The Jewish community of Hamburg is to begin rebuilding what was once one of Germany’s most prominent synagogues more than 80 years after it was destroyed following Kristallnacht – the Night of Broken Glass.
Dedicated in 1906, Hamburg’s Bornplatz Synagogue was the city’s main synagogue, and the first in the city to openly face a public street. Its visibility and impressive stature – it accommodated 1,200 worshippers and its dome rose 40 metres into the sky – meant it came to symbolise the legal equality of Hamburg’s Jewish community with its members' non-Jewish contemporaries.
On November 9 1938 it was desecrated during Kristallnacht, the series of pogroms that saw Nazis destroy synagogues and Jewish-owned stores across Germany.
Unlike many other sites targeted by the Nazi forces, Bornplatz was not burned down. Instead, In the spring of 1939, the Jewish community was forced to sell the building to the city of Hamburg for far below its market value and to pay for its subsequent demolition.
Now, 84 years on, Hamburg officials have cut up a copy of the Nazi-era Aryanisation document that ordered the demolition in a ceremony to officially mark the restitution of the site, and the local community is preparing to rebuild the synagogue.
“We apologise for coming to the decision so late to give them back their property,” Dirk Kienscherf, a local official from the centre-left Social Democratic Party, said to representatives of the Jewish community at the ceremony.
Daniel Scheffer, an Israeli-born Hamburg-based entrepreneur, spearheaded the rebuilding campaign, which began in 2020.
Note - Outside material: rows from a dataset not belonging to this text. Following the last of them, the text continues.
/-- CLARKE, SINCOS, PARK and IPARK write registers D and D + 1 of each lane from the exact values rounded once; PIBUMP
writes D; PISTEP writes the integrator to B and the output to D; BQSTEP writes the output to D and the states to B and
B + 1. Where D of a PISTEP names B the output stands, which follows the order of the rule's steps (log 37). -/
def Obligations.FusedInstructions : Prop :=
  -- CLARKE
  (∀ (s : State) (w : LeWord),
      Issues s { s := .opt, n := .opt, d := .pairDst, a := .src, b := .src, c := .src } w →
      Does (.leClarke w .clean) s fun t => PairResult s t w fun i => clarke w (s.opA w i).toInt (s.opB w i).toInt
        (s.opC w i).toInt) ∧
  -- SINCOS
  (∀ (s : State) (w : LeWord),
      Issues s { d := .pairDst, a := .src } w →
      Does (.leSincos w .clean) s fun t => PairResult s t w fun i => (sinCos (s.opA w i), 0)) ∧
  -- PARK
  (∀ (s : State) (w : LeWord),
      Issues s { s := .opt, n := .opt, d := .pairDst, a := .src, b := .src, c := .src } w →
      Does (.lePark w .clean) s fun t => PairResult s t w fun i => park false w (s.opA w i).toInt (s.opB w i).toInt
        (s.opC w i)) ∧
  -- IPARK
  (∀ (s : State) (w : LeWord),
      Issues s { s := .opt, n := .opt, d := .pairDst, a := .src, b := .src, c := .src } w →
      Does (.leIpark w .clean) s fun t => PairResult s t w fun i => park true w (s.opA w i).toInt (s.opB w i).toInt
        (s.opC w i)) ∧
  -- PIBUMP
  (∀ (s : State) (w : LeWord),
      Issues s { s := .one, n := .opt, d := .dst, a := .src, b := .src } w →
      Does (.lePibump w .clean) s fun t => LaneResult s t w fun i => piBump w.n (s.leCoefWord s.cur w 0 i) (s.opA w
        i).toInt (s.opB w i).toInt) ∧
  -- PISTEP
  (∀ (s : State) (w : LeWord) (r : Nat → (Word × Word) × Word),
      Issues s { s := .one, n := .opt, d := .dst, a := .src, b := .dst } w →
      (∀ i, r i = piStep w.n (s.leCoefWord s.cur w 0 i) (s.leCoefWord s.cur w 1 i) (s.leCoefWord s.cur w 2 i)
        (s.leCoefWord s.cur w 3 i) (s.opA w i).toInt (s.opB w i).toInt) →
      Does (.lePistep w .clean) s fun t => DataResult s t w (fun k i => if i ∈ s.cur.taking w then (if k = w.d.toNat
        then some (r i).1.1 else if k = w.b.toNat then some (r i).1.2 else none) else none) (laneFlags s w fun i =>
        (r i).2)) ∧
  -- BQSTEP
  (∀ (s : State) (w : LeWord) (z : Nat → Word) (r : Nat → Word × Word × Word × Word),
      Issues s { s := .one, n := .opt, d := .dst, a := .src, b := .pairDst } w →
      (∀ i, z i = if w.v then s.cur.vReg (w.b.toNat + 1) i else s.cur.sReg (w.b.toNat + 1)) →
      (∀ i, r i = bqStep w.n (s.leCoefWord s.cur w 0 i) (s.leCoefWord s.cur w 1 i) (s.leCoefWord s.cur w 2 i)
        (s.leCoefWord s.cur w 3 i) (s.leCoefWord s.cur w 4 i) (s.opA w i).toInt (s.opB w i).toInt (z i).toInt) →
      Does (.leBqstep w .clean) s fun t => DataResult s t w (fun k i => if i ∈ s.cur.taking w then (if k = w.b.toNat
        + 1 then some (r i).2.2.1 else if k = w.b.toNat then some (r i).2.1 else if k = w.d.toNat then some (r i).1
        else none) else none) (laneFlags s w fun i => (r i).2.2.2))

/-- NOP goes on. BR, BEQZ, BNEZ, BLTZ, BGEZ, BPANY and BPALL go to pc + imm where their condition holds and the target
lies in the code block, else to the next instruction. DBNZ decrements its register, taken or not. JAL writes pc + 1 to
D and jumps; JR jumps to the index in A. A target outside the code block raises PC_RANGE. -/
def Obligations.BranchInstructions : Prop :=
  -- NOP
  (∀ (s : State) (w : LeWord),
      Issues s { v := .zero } w →
      exec (.leNop w .clean) s = .next (s.afterLe s.cur (s.cur.pc + 1))) ∧
  -- BR
  (∀ (s : State) (w : LeWord),
      Issues s { v := .zero } w → 0 ≤ (s.cur.pc : Int) + w.imm.toInt →
      (s.cur.pc : Int) + w.imm.toInt < s.cur.codeWords →
      exec (.leBr w .clean) s = .next (s.setPc s.le.running ((s.cur.pc : Int) + w.imm.toInt).toNat)) ∧
  -- BEQZ
  (∀ (s : State) (w : LeWord),
      Issues s { v := .zero, a := .scalar } w →
      (s.cur.sReg w.a.toNat = 0 → 0 ≤ ((s.cur.pc : Int) + w.imm.toInt) ∧ ((s.cur.pc : Int) + w.imm.toInt) <
        s.cur.codeWords) →
      exec (.leBeqz w .clean) s = .next (s.setPc s.le.running (if s.cur.sReg w.a.toNat = 0 then ((s.cur.pc : Int) +
        w.imm.toInt).toNat else s.cur.pc + 1))) ∧
  -- BNEZ
  (∀ (s : State) (w : LeWord),
      Issues s { v := .zero, a := .scalar } w →
      (s.cur.sReg w.a.toNat ≠ 0 → 0 ≤ ((s.cur.pc : Int) + w.imm.toInt) ∧ ((s.cur.pc : Int) + w.imm.toInt) <
        s.cur.codeWords) →
      exec (.leBnez w .clean) s = .next (s.setPc s.le.running (if s.cur.sReg w.a.toNat ≠ 0 then ((s.cur.pc : Int) +
        w.imm.toInt).toNat else s.cur.pc + 1))) ∧
  -- BLTZ
  (∀ (s : State) (w : LeWord),
      Issues s { v := .zero, a := .scalar } w →
      ((s.cur.sReg w.a.toNat).toInt < 0 → 0 ≤ ((s.cur.pc : Int) + w.imm.toInt) ∧ ((s.cur.pc : Int) + w.imm.toInt) <
        s.cur.codeWords) →
      exec (.leBltz w .clean) s = .next (s.setPc s.le.running (if (s.cur.sReg w.a.toNat).toInt < 0 then ((s.cur.pc :
        Int) + w.imm.toInt).toNat else s.cur.pc + 1))) ∧
  -- BGEZ
  (∀ (s : State) (w : LeWord),
      Issues s { v := .zero, a := .scalar } w →
      (0 ≤ (s.cur.sReg w.a.toNat).toInt → 0 ≤ ((s.cur.pc : Int) + w.imm.toInt) ∧ ((s.cur.pc : Int) + w.imm.toInt) <
        s.cur.codeWords) →
      exec (.leBgez w .clean) s = .next (s.setPc s.le.running (if 0 ≤ (s.cur.sReg w.a.toNat).toInt then ((s.cur.pc :
        Int) + w.imm.toInt).toNat else s.cur.pc + 1))) ∧
  -- BPANY
  (∀ (s : State) (w : LeWord),
      Issues s { v := .zero, a := .pred } w →
      (s.cur.pReg w.a.toNat ≠ 0 → 0 ≤ ((s.cur.pc : Int) + w.imm.toInt) ∧ ((s.cur.pc : Int) + w.imm.toInt) <
        s.cur.codeWords) →
      exec (.leBpany w .clean) s = .next (s.setPc s.le.running (if s.cur.pReg w.a.toNat ≠ 0 then ((s.cur.pc : Int) +
        w.imm.toInt).toNat else s.cur.pc + 1))) ∧
  -- BPALL
  (∀ (s : State) (w : LeWord),
      Issues s { v := .zero, a := .pred } w →
      (s.cur.pReg w.a.toNat = 0xFFFF → 0 ≤ ((s.cur.pc : Int) + w.imm.toInt) ∧ ((s.cur.pc : Int) + w.imm.toInt) <
        s.cur.codeWords) →
      exec (.leBpall w .clean) s = .next (s.setPc s.le.running (if s.cur.pReg w.a.toNat = 0xFFFF then ((s.cur.pc :
        Int) + w.imm.toInt).toNat else s.cur.pc + 1))) ∧
  -- BR
  (∀ (s : State) (w : LeWord),
      Issues s { v := .zero } w →
      ((s.cur.codeWords : Int) ≤ (s.cur.pc : Int) + w.imm.toInt ∨ (s.cur.pc : Int) + w.imm.toInt < 0) →
      exec (.leBr w .clean) s = .next (s.raise s.le.running .pcRange)) ∧
  -- DBNZ
  (∀ (s : State) (w : LeWord),
      Issues s { v := .zero, a := .scalar } w →
      (s.cur.sReg w.a.toNat ≠ 1 → 0 ≤ (s.cur.pc : Int) + w.imm.toInt ∧ (s.cur.pc : Int) + w.imm.toInt <
        s.cur.codeWords) →
      exec (.leDbnz w .clean) s = .next (s.afterLe (s.cur.setS w.a.toNat (s.cur.sReg w.a.toNat - 1)) (if s.cur.sReg
        w.a.toNat ≠ 1 then ((s.cur.pc : Int) + w.imm.toInt).toNat else s.cur.pc + 1))) ∧
  -- JAL
  (∀ (s : State) (w : LeWord),
      Issues s { v := .zero, d := .scalar } w → 0 ≤ (s.cur.pc : Int) + w.imm.toInt →
      (s.cur.pc : Int) + w.imm.toInt < s.cur.codeWords →
      exec (.leJal w .clean) s = .next (s.afterLe (s.cur.setS w.d.toNat (word (s.cur.pc + 1))) ((s.cur.pc : Int) +
        w.imm.toInt).toNat)) ∧
  -- JR
  (∀ (s : State) (w : LeWord),
      Issues s { v := .zero, a := .scalar } w → 0 ≤ (s.cur.sReg w.a.toNat).toInt →
      (s.cur.sReg w.a.toNat).toInt < s.cur.codeWords →
      exec (.leJr w .clean) s = .next (s.setPc s.le.running (s.cur.sReg w.a.toNat).toInt.toNat))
He previously told the JC of how he had been “overwhelmed” to discover a silver Torah crown engraved with a dedication to Markus Hirsch, the first rabbi of the Bornplatz, in the shop of a local antique dealer.
But, he said, “I also felt embarrassed and ashamed and angry, because I was being asked to buy back what was stolen from my ancestors. That feeling lasted for days.”
After purchasing the crown Sheffer brought it with him to dozens of meetings with public officials and other potential supporters of his campaign, “No to antisemitism. Yes to the Bornplatz Synagogue.”
While some have expressed concern that the rebuilding could make it possible for the atrocities of the Holocaust to slip out of public consciousness – currently a mosaic at the site commemorates the synagogue’s destruction – Sheffer has hailed the restitution of the site as a major turning point.
“This moment today is a turning point for our Jewish history in Hamburg,” a local radio station quoted him as saying.
“It is the victory of justice and Jewish life in Hamburg over the barbarism of the Nazis.”
The site is currently being excavated. When this process has been completed an architectural competition to determine the designer of the new synagogue will be held. A bunker standing next to the synagogue will be demolished.